Plasma viscosity is a simple hemorheological parameter with a puissant capability to predict primary and secondary cardiovascular risk disease. In a previous longitudinal study we demonstrated that changes in plasma viscosity were independent determinants in smoking status, systolic blood pressure, gamma glutamyl transferase, total cholesterol, fibrinogen and hemoglobine in men, and changes in fibrinogen and Apo B in women (11).
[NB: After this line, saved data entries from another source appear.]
/-! ### Sensing -/

/-- DISCRETE_SAMPLE: every assigned input moves as R19 and R20 say by its raw level and the sample count of its class, which is the debounce time divided by 5 and
rounded up; a lock of which a sensor is handed over, changed or rescanned at the level it held, takes its state from its two debounced sensors, with the conflict timer of R26; the conditions that name it follow, and c4 and c5 follow DECK_CLEAR and LINKSPAN_READY (R37, R38); nothing
else of ISC's inputs changes, and a pump's changed running feedback is reported to HPA (R18, R19, R20, R25). With the first completed scan every axis is derived, and CEV starts with all
its conditions computed (R17, R24, R53). DEBOUNCED_VALUE_CHANGE: an assigned input whose change this sample completes, or that is to be rescanned, takes the level given first for it; every other input is
left, and locks, axes and conditions follow likewise (R19, R20; how this command's operands stand to DISCRETE_SAMPLE's is the model's choice, assumption 6). That a layout without analog inputs has its first completed scan with its first discrete sample is the model's inference (assumption 13). -/
def Obligations.DiscreteInputsDebounce : Prop :=
  (∀ (on : List DiscreteInput) (s : State), s.Ready →
     ∃ e : State, exec (.discreteSample on) s = .next (finish e) ∧
       (let moved (n : Nat) (raw : Bool) (d d' : Discrete) : Prop :=
         d' =
           if d.rescan then { d with debounced := raw, count := 0, rescan := false }
           else if raw = d.debounced then { d with count := 0 }
           else if d.count + 1 < n then { d with count := d.count + 1 }
           else { d with debounced := raw, count := 0 }
        (∀ i, match tget s.isc.field i with
         | none => tget (finish e).isc.field i = none
         | some d => ∃ d', tget (finish e).isc.field i = some d' ∧
             moved (match d.cls with
               | .sensor => (s.tune.debSensor + 4) / 5
               | .general => (s.tune.debGeneral + 4) / 5
               | .feedback => (s.tune.debFeedback + 4) / 5) (on.contains (.field i)) d d') ∧
        (∀ i d, tget s.isc.feedback i = some d → d.cls = .feedback → ∃ d', tget (finish e).isc.feedback i = some d' ∧
           moved ((s.tune.debFeedback + 4) / 5) (on.contains (.feedback i)) d d') ∧
        (∀ i d, tget s.isc.feedback i = some d → d.cls = .feedback →
           d.rescan = true ∨ (on.contains (.feedback i) ≠ d.debounced ∧ (s.tune.debFeedback + 4) / 5 ≤ d.count + 1) →
             Task.feedback i (on.contains (.feedback i)) ∈ e.todo) ∧
        (∀ i, tget s.isc.feedback i = none → tget (finish e).isc.feedback i = none)) ∧
       s.LocksFollow e ∧ s.ScansFirst e ∧
       (finish e).isc.analog = s.isc.analog ∧ (finish e).amu = s.amu ∧ (finish e).lst = s.lst ∧ (finish e).sli = s.sli ∧
       e.osq = s.osq ∧ e.hpa = s.hpa ∧ e.ldu = s.ldu ∧ e.adu = s.adu ∧ e.ost.coils = s.ost.coils ∧ e.ost.props = s.ost.props) ∧
  (∀ (changes : List (DiscreteInput × Bool)) (s : State), s.Ready →
     ∃ e : State, exec (.debouncedValueChange changes) s = .next (finish e) ∧
       (∀ i d, tget s.isc.field i = some d →
         (∀ r, changes.find? (fun c => c.1 == .field i) = some (.field i, r) →
           d.rescan = true ∨ (r ≠ d.debounced ∧ sampleCount s.tune d.cls ≤ d.count + 1) →
             tget (finish e).isc.field i = some { d with debounced := r, count := 0, rescan := false }) ∧
         ((∀ r, changes.find? (fun c => c.1 == .field i) = some (.field i, r) →
             d.rescan = false ∧ (r = d.debounced ∨ d.count + 1 < sampleCount s.tune d.cls)) →
           tget (finish e).isc.field i = some d)) ∧
       (∀ i d, tget s.isc.feedback i = some d →
         (∀ r, changes.find? (fun c => c.1 == .feedback i) = some (.feedback i, r) →
           d.rescan = true ∨ (r ≠ d.debounced ∧ sampleCount s.tune d.cls ≤ d.count + 1) →
             tget (finish e).isc.feedback i = some { d with debounced := r, count := 0, rescan := false } ∧
             Task.feedback i r ∈ e.todo) ∧
         ((∀ r, changes.find? (fun c => c.1 == .feedback i) = some (.feedback i, r) →
             d.rescan = false ∧ (r = d.debounced ∨ d.count + 1 < sampleCount s.tune d.cls)) →
           tget (finish e).isc.feedback i = some d)) ∧
       (∀ i, tget s.isc.field i = none → tget (finish e).isc.field i = none) ∧
       (∀ i, tget s.isc.feedback i = none → tget (finish e).isc.feedback i = none) ∧ s.LocksFollow e ∧ s.ScansFirst e ∧
       (finish e).isc.analog = s.isc.analog ∧ (finish e).amu = s.amu ∧ (finish e).lst = s.lst ∧ (finish e).sli = s.sli ∧
       e.osq = s.osq ∧ e.hpa = s.hpa ∧ e.ldu = s.ldu ∧ e.adu = s.adu ∧ e.ost.coils = s.ost.coils ∧ e.ost.props = s.ost.props)
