-- ==== Sys2Proof/Laws/Exec.lean ====
section
/-! SUPPORT. Laws/Exec.lean: what a command can do, said once: a record command is served by some rule of its kind (R175), an event of the part is acted on unless
the part is held in reset, and what `serve` and `act` answer in each case. -/
namespace Sys2Proof.Machine

/-! ### Serving a record -/

theorem serve_of_held {s : State} (h : s.held = true) (st : Station) (run : Bool) (k : Nat) (v : Service) (rule : State → Answer) :
    s.serve st run k v rule = s := by simp [State.serve, h]

/-- In a BUSY period a kind that is not served there is answered BUSY (R175). -/
theorem serve_busy {s : State} (h : s.Ready) (hb : s.busyPeriod = true) {v : Service} (hv : v.busy = true) (st : Station) (run : Bool)
    (k : Nat) (rule : State → Answer) : s.serve st run k v rule = s.answered st run k .busy := by
  simp only [State.serve, h.1, hv, takeRun_busyPeriod, hb, State.refuse, State.answered]
  simp [finish_of_todo_nil, h.2]

/-- While UNCONFIGURED a kind outside the served set is answered REFUSED_STATE (R175, R188). -/
theorem serve_unconfigured {s : State} (h : s.Ready) (hp : s.lst.phase = .unconfigured) {v : Service} (hv : v.bare = false)
    (hb : (v.busy && s.busyPeriod) = false) (st : Station) (run : Bool)
    (k : Nat) (rule : State → Answer) : s.serve st run k v rule = s.answered st run k .refusedState := by
  simp only [State.serve, h.1, takeRun_busyPeriod, hb, hv, takeRun_lst, hp, State.refuse, State.answered]
  simp [finish_of_todo_nil, h.2]

/-- Otherwise the rule of the kind answers (R175). -/
theorem serve_rule {s : State} (hh : s.held = false) {v : Service} (hb : (v.busy && s.busyPeriod) = false)
    (hp : v.bare = true ∨ s.lst.phase ≠ .unconfigured) (st : Station) (run : Bool) (k : Nat) (rule : State → Answer) :
    s.serve st run k v rule =
      (finish (rule (s.takeRun st run)).1).setReply st (BitVec.ofNat 8 (k + 128)) (rule (s.takeRun st run)).2.1 (rule (s.takeRun st run)).2.2 := by
  have : (!v.bare && (s.takeRun st run).lst.phase == .unconfigured) = false := by
    rcases hp with h | h <;> simp [h]
  simp only [State.serve, hh, takeRun_busyPeriod, hb, this, Bool.false_eq_true, if_false]

/-- A kind that is served always. -/
theorem serve_always {s : State} (hh : s.held = false) (st : Station) (run : Bool) (k : Nat) (rule : State → Answer) :
    s.serve st run k .always rule =
      (finish (rule (s.takeRun st run)).1).setReply st (BitVec.ofNat 8 (k + 128)) (rule (s.takeRun st run)).2.1 (rule (s.takeRun st run)).2.2 :=
  serve_rule hh rfl (.inl rfl) st run k rule

/-- A kind that is served in a BUSY period, not while UNCONFIGURED. -/
theorem serve_work {s : State} (hh : s.held = false) (hp : s.lst.phase ≠ .unconfigured) (st : Station) (run : Bool) (k : Nat) (rule : State → Answer) :
    s.serve st run k .work rule =
      (finish (rule (s.takeRun st run)).1).setReply st (BitVec.ofNat 8 (k + 128)) (rule (s.takeRun st run)).2.1 (rule (s.takeRun st run)).2.2 :=
  serve_rule hh rfl (.inr hp) st run k rule

/-- A kind that is served while UNCONFIGURED, not in a BUSY period. -/
theorem serve_setup {s : State} (hh : s.held = false) (hb : s.busyPeriod = false) (st : Station) (run : Bool) (k : Nat) (rule : State → Answer) :
    s.serve st run k .setup rule =
      (finish (rule (s.takeRun st run)).1).setReply st (BitVec.ofNat 8 (k + 128)) (rule (s.takeRun st run)).2.1 (rule (s.takeRun st run)).2.2 :=
  serve_rule hh (by simp [hb]) (.inl rfl) st run k rule

theorem State.Serving.busyPeriod {s : State} (h : s.Serving) : s.busyPeriod = false := by
  simp [State.busyPeriod, h.2.1, h.2.2]

theorem State.Serving.phase {s : State} (h : s.Serving) : s.lst.phase ≠ .unconfigured := by simp [h.2.1]

/-- Any kind, in a state in which every record reaches its rule. -/
theorem serve_full {s : State} (h : s.Serving) (st : Station) (run : Bool) (k : Nat) (v : Service) (rule : State → Answer) :
    s.serve st run k v rule =
      (finish (rule (s.takeRun st run)).1).setReply st (BitVec.ofNat 8 (k + 128)) (rule (s.takeRun st run)).2.1 (rule (s.takeRun st run)).2.2 :=
  serve_rule h.1.1 (by simp [h.busyPeriod]) (.inr h.phase) st run k rule

/-! ### Acting on an event -/

theorem act_of_held {s : State} (h : s.held = true) (f : State → State) : s.act f = s := by simp [State.act, h]

theorem act_of_not_held {s : State} (h : s.held = false) (f : State → State) : s.act f = finish (f s) := by simp [State.act, h]

/-- An event that changes nothing, with nothing left to settle. -/
theorem act_same {s : State} (h : s.Ready) {f : State → State} (hf : f s = s) : s.act f = s := by
  rw [act_of_not_held h.1, hf, finish_of_todo_nil h.2]

/-! ### Every command -/

/-- A record command is served by a rule of its kind. -/
theorem exec_record {c : Instr} {st : Station} {run : Bool} {k : Nat} {v : Service} (h : c.record? = some (st, run, k, v)) (s : State) :
    ∃ rule : State → Answer, exec c s = .next (s.serve st run k v rule) := by
  cases c <;> simp only [Instr.record?, reduceCtorEq, Option.some.injEq, Prod.mk.injEq] at h
  all_goals
    obtain ⟨rfl, rfl, rfl, rfl⟩ := h
    exact ⟨_, rfl⟩

end Sys2Proof.Machine
end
In addition, different prospective studies demonstrated that plasma viscosity was associated with the incidence of CHD events in middle-aged men (12) with the incidence of CHD and stroke in older men and women (13), with the recurrence of stroke and with a first major incident CHD event in men in the Monica study (14). Plasma viscosity is largely determined by fibrinogen levels considered as an independent predictor of coronary heart disease and stroke. Several studies showed association between plasma fibrinogen and a number of the major cardiovascular risk factors, including age, smoking, cholesterol, triglycerides, blood pressure, diabetes and lower socioeconomic status. We observed that fibrinogen concentration is frequently elevated in subjects with carotid, femoral, and aortic arterial plaques and coronary atherosclerosis (15-16) and particularly in those subjects with several diseased arterial sites. The hyperviscosity induced by increased fibrinogen may be one of the mechanisms linking cardiovascular risk factors to the atherothrombotic process.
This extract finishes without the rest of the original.